Write out the listing below exactly, beginning at its first line and ending with the line that contains "The clusters of".

Start of Block

-- ==== Sys2Proof/Packets.lean ====
section
/-! DEFINITION. Plain data that the device's steps carry: packets of the name network, installs, queries, notices, register
writes, and what the outside hands to the device. -/

namespace Sys2Proof

/-- Where a packet comes from: the device itself, another wafer, or an operation of a task instance with its copy group. The model's own
note, no part of the header: it tells a cut edge's tiles published here (R89), what a fence at SYSTEM scope waits for (R392, R438), and which
packets a core has sent (R484). -/
inductive Origin where
  | device
  | peer
  | task (n : Nat) (grp : Option Nat)
  deriving DecidableEq, Repr

/-- A packet of the name network (R330, R331). `payload` has its LEN bytes; a GET request keeps the length asked for in `ask`, and
the operation it belongs to in `op` (the header names its first response slot). -/
structure Packet where
  name : DWord
  gen : BitVec 16
  launch : Nat
  phase : Nat
  kind : Nat
  srcCl : Nat
  srcCb : Nat
  dstCl : Nat
  dstCb : Nat
  gslot : Nat
  red : Nat
  cidx : Nat
  ccnt : Nat
  step : Nat
  flg : BitVec 5
  rel : Bool
  coll : Bool
  psn : Bool
  pclass : Nat
  retexp : Nat
  op : Nat
  ask : Nat
  org : Origin
  /-- The clusters of the other contributors whose values a combined contribution holds (R350). The model's own note, as `org`. -/
  also : List Nat
  payload : List Byte
  deriving DecidableEq, Repr

/-- The clusters whose cores have sent what a packet holds (R484). -/
def Packet.sources (p : Packet) : List Nat :=
  match p.org with
  | .task _ _ => p.srcCl :: p.also
  | _ => p.also

/-- LEN of the header (R330). -/
def Packet.len (p : Packet) : Nat := p.payload.length

/-- The 256 bits of the header flit (R330), as a number. -/
def Packet.header (p : Packet) : Nat :=
  p.name.toNat * 2 ^ 192 + p.gen.toNat * 2 ^ 176 + p.launch % 2 ^ 32 * 2 ^ 144 + p.phase % 16 * 2 ^ 140 + p.kind % 16 * 2 ^ 136 +
  p.len % 2 ^ 17 * 2 ^ 119 + p.srcCl % 2 ^ 11 * 2 ^ 108 + p.srcCb % 8 * 2 ^ 105 + p.dstCl % 2 ^ 11 * 2 ^ 94 + p.dstCb % 8 * 2 ^ 91 +
  p.gslot % 8 * 2 ^ 88 + p.red % 8 * 2 ^ 85 + p.cidx % 2 ^ 16 * 2 ^ 69 + p.ccnt % 2 ^ 16 * 2 ^ 53 + p.step % 2 ^ 16 * 2 ^ 37 +
  p.flg.toNat * 2 ^ 32 + (if p.rel then 2 ^ 31 else 0) + (if p.coll then 2 ^ 30 else 0) + (if p.psn then 2 ^ 29 else 0) +
  p.pclass % 4 * 2 ^ 27 + p.retexp % 32 * 2 ^ 22

/-- A packet with every field zero. -/
def Packet.zero : Packet :=
  ⟨0, 0, 0, 0, 0, 0, 0, 0, 0, 0, 0, 0, 0, 0, 0, false, false, false, 0, 0, 0, 0, .device, [], []⟩

/-- What a subscription matches (R38, R41, R335): GENRULE 0 ANY, 1 FIXED, 2 LAUNCH, with the generation the rule compares. -/
structure Pattern where
  value : DWord
  mask : DWord
  genrule : Nat
  gen : BitVec 16
  launch : Nat
  deriving DecidableEq, Repr

/-- The local target of a LOCAL entry (R335): the task instance, its subscription's index, and the number of that subscription,
which tells it from an earlier one of the same index (R404). -/
structure Target where
  task : Nat
  sub : Nat
  uid : Nat
  deriving DecidableEq, Repr

/-- An install or a removal on its way (R336, R337): the routers it has still to reach, each with the port by which it arrives
there (0 N, 1 E, 2 S, 3 W, 4 local), the routers it has passed, and the phase it carries (R541). -/
structure PathMsg where
  pat : Pattern
  tgt : Target
  nodata : Bool
  phase : Nat
  todo : List (Nat × Nat)
  done : List (Nat × Nat)
  home : Nat
  deriving DecidableEq, Repr

/-- The key of a retained copy (R342): name, generation and launch. -/
abbrev CopyKey := DWord × BitVec 16 × Nat

/-- Why a home asks the rim (R344 to R347, R406): for an install, a GET, a prefetch, or what a subscriber or a link port holds and whose
payload is fetched again (R90, R347). -/
inductive QueryFor where
  | install (m : PathMsg)
  | get (p : Packet)
  | prefetch
  | held (router : Nat) (tgt : Target) (key : CopyKey)
  | port (router : Nat) (key : CopyKey)
  deriving DecidableEq, Repr

/-- A rim query of a home, for one tile, with the generation a BACKED tile takes (R344, R346). For an install: the operation number
before which a tile was stored if the query is to bring it, the keys that the install was served from the ore bin, and where in the
order of serving it looks on: the storing number of a tailings tile, the lin of a BACKED one (R339). `room`: its reply's room is
reserved at the home. -/
structure Query where
  home : Nat
  name : DWord
  gen : BitVec 16
  launch : Nat
  phase : Nat
  backed : Bool
  why : QueryFor
  upTo : Nat
  served : List CopyKey
  from' : Nat
  room : Bool
  deriving DecidableEq, Repr

/-- What a rim query brings (R345, R346): a tile with its place in the order of serving, a miss, or a coordinate outside the
tensor's tiles. -/
inductive QueryAns where
  | tile (p : Packet) (pos : Nat)
  | miss
  | notFound
  deriving DecidableEq, Repr

/-- A row for a bound tensor that its home parks (R418, R419). -/
structure ParkedRow where
  pkt : Packet
  entry : Nat
  deriving DecidableEq, Repr

/-- Who makes an access: CLASS and PART (R503), and the port by which it arrives (R511): a host port, or above them one of the ports of
launch firmware and Mboam. -/
structure Master where
  cls : Nat
  part : Nat
  port : Nat
  deriving DecidableEq, Repr

/-- A write or a read of a device register, of the capability list (BAR0) or of a trace buffer (BAR4), with its master (R503, R511). -/
structure RegAccess where
  off : Nat
  width : Nat
  value : Nat
  by' : Master
  bar : Nat
  wr : Bool
  deriving DecidableEq, Repr

/-- A firmware image (R500): the image without its signature block; in that block the two public keys, whose hashes the ROM knows, and the two
signatures, each over all of the image. -/
structure Image where
  body : List Byte
  pkEd : List Byte
  pkMl : List Byte
  sigEd : List Byte
  sigMl : List Byte
  deriving DecidableEq, Repr

/-- What the partition configuration gives a partition (R72, R87, R345, R414, R419). -/
structure PartCfg where
  fields : List Nat
  queues : List Nat
  sumps : List Nat
  ertAgent : Nat
  parkBytes : Nat
  tailBytes : Nat
  devBytes : Nat
  deriving DecidableEq, Repr

/-- What the accepted image loads (R500 step 5): the enabled clusters, the partition configuration, the rim slot table, the access
tables (by target · 64 + entry) and the FW fields that differ from module to module, and the digests of the launch-firmware images that
it loads with them (R502). `enabled` lists the enabled clusters, of which a module has at least 1,920 (R1; log 75). -/
structure BootCfg where
  enabled : List Nat
  parts : List PartCfg
  rim : List Nat
  tables : List (Nat × Nat)
  windows : List Nat
  traceBase : Nat
  links : List (Nat × Nat × Nat)
  firmware : List (List Byte)
  deriving DecidableEq, Repr

/-- What reached the other wafers of a launch (R90, R91, R459). -/
inductive PeerMsg where
  | ack (group nwaf wafidx : Nat)
  | abort (group wafidx : Nat)
  | sweep (group wafidx : Nat) (clean : List Bool)
  | forward (peer : Nat) (p : Packet)
  deriving DecidableEq, Repr

/-- A place where an SRAM or weight-store error is found (R240, R241, R471, R492). -/
inductive ErrPlace where
  | scratchpad (core : Nat) (off : Nat)
  | instrMem (core : Nat) (off : Nat)
  | tableRam (core : Nat) (off : Nat)
  | accumulator (core : Nat) (off : Nat)
  /-- A control register of a bank, by its index (R121, R470). -/
  | control (core : Nat) (bank : Bool) (index : Nat)
  | mergeEntry (cluster : Nat) (num : Nat)
  | retained (router : Nat) (idx : Nat)
  | routerState (router : Nat) (launch : Option Nat)
  | weightLoad (cluster : Nat)
  | memory (key : Nat)
  deriving DecidableEq, Repr

end Sys2Proof
end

End of Block

▶ [REPLY]:
-- ==== Sys2Proof/Packets.lean ====
section
/-! DEFINITION. Plain data that the device's steps carry: packets of the name network, installs, queries, notices, register
writes, and what the outside hands to the device. -/

namespace Sys2Proof

/-- Where a packet comes from: the device itself, another wafer, or an operation of a task instance with its copy group. The model's own
note, no part of the header: it tells a cut edge's tiles published here (R89), what a fence at SYSTEM scope waits for (R392, R438), and which
packets a core has sent (R484). -/
inductive Origin where
  | device
  | peer
  | task (n : Nat) (grp : Option Nat)
  deriving DecidableEq, Repr

/-- A packet of the name network (R330, R331). `payload` has its LEN bytes; a GET request keeps the length asked for in `ask`, and
the operation it belongs to in `op` (the header names its first response slot). -/
structure Packet where
  name : DWord
  gen : BitVec 16
  launch : Nat
  phase : Nat
  kind : Nat
  srcCl : Nat
  srcCb : Nat
  dstCl : Nat
  dstCb : Nat
  gslot : Nat
  red : Nat
  cidx : Nat
  ccnt : Nat
  step : Nat
  flg : BitVec 5
  rel : Bool
  coll : Bool
  psn : Bool
  pclass : Nat
  retexp : Nat
  op : Nat
  ask : Nat
  org : Origin
  /-- The clusters of the other contributors whose values a combined contribution holds (R350). The model's own note, as `org`. -/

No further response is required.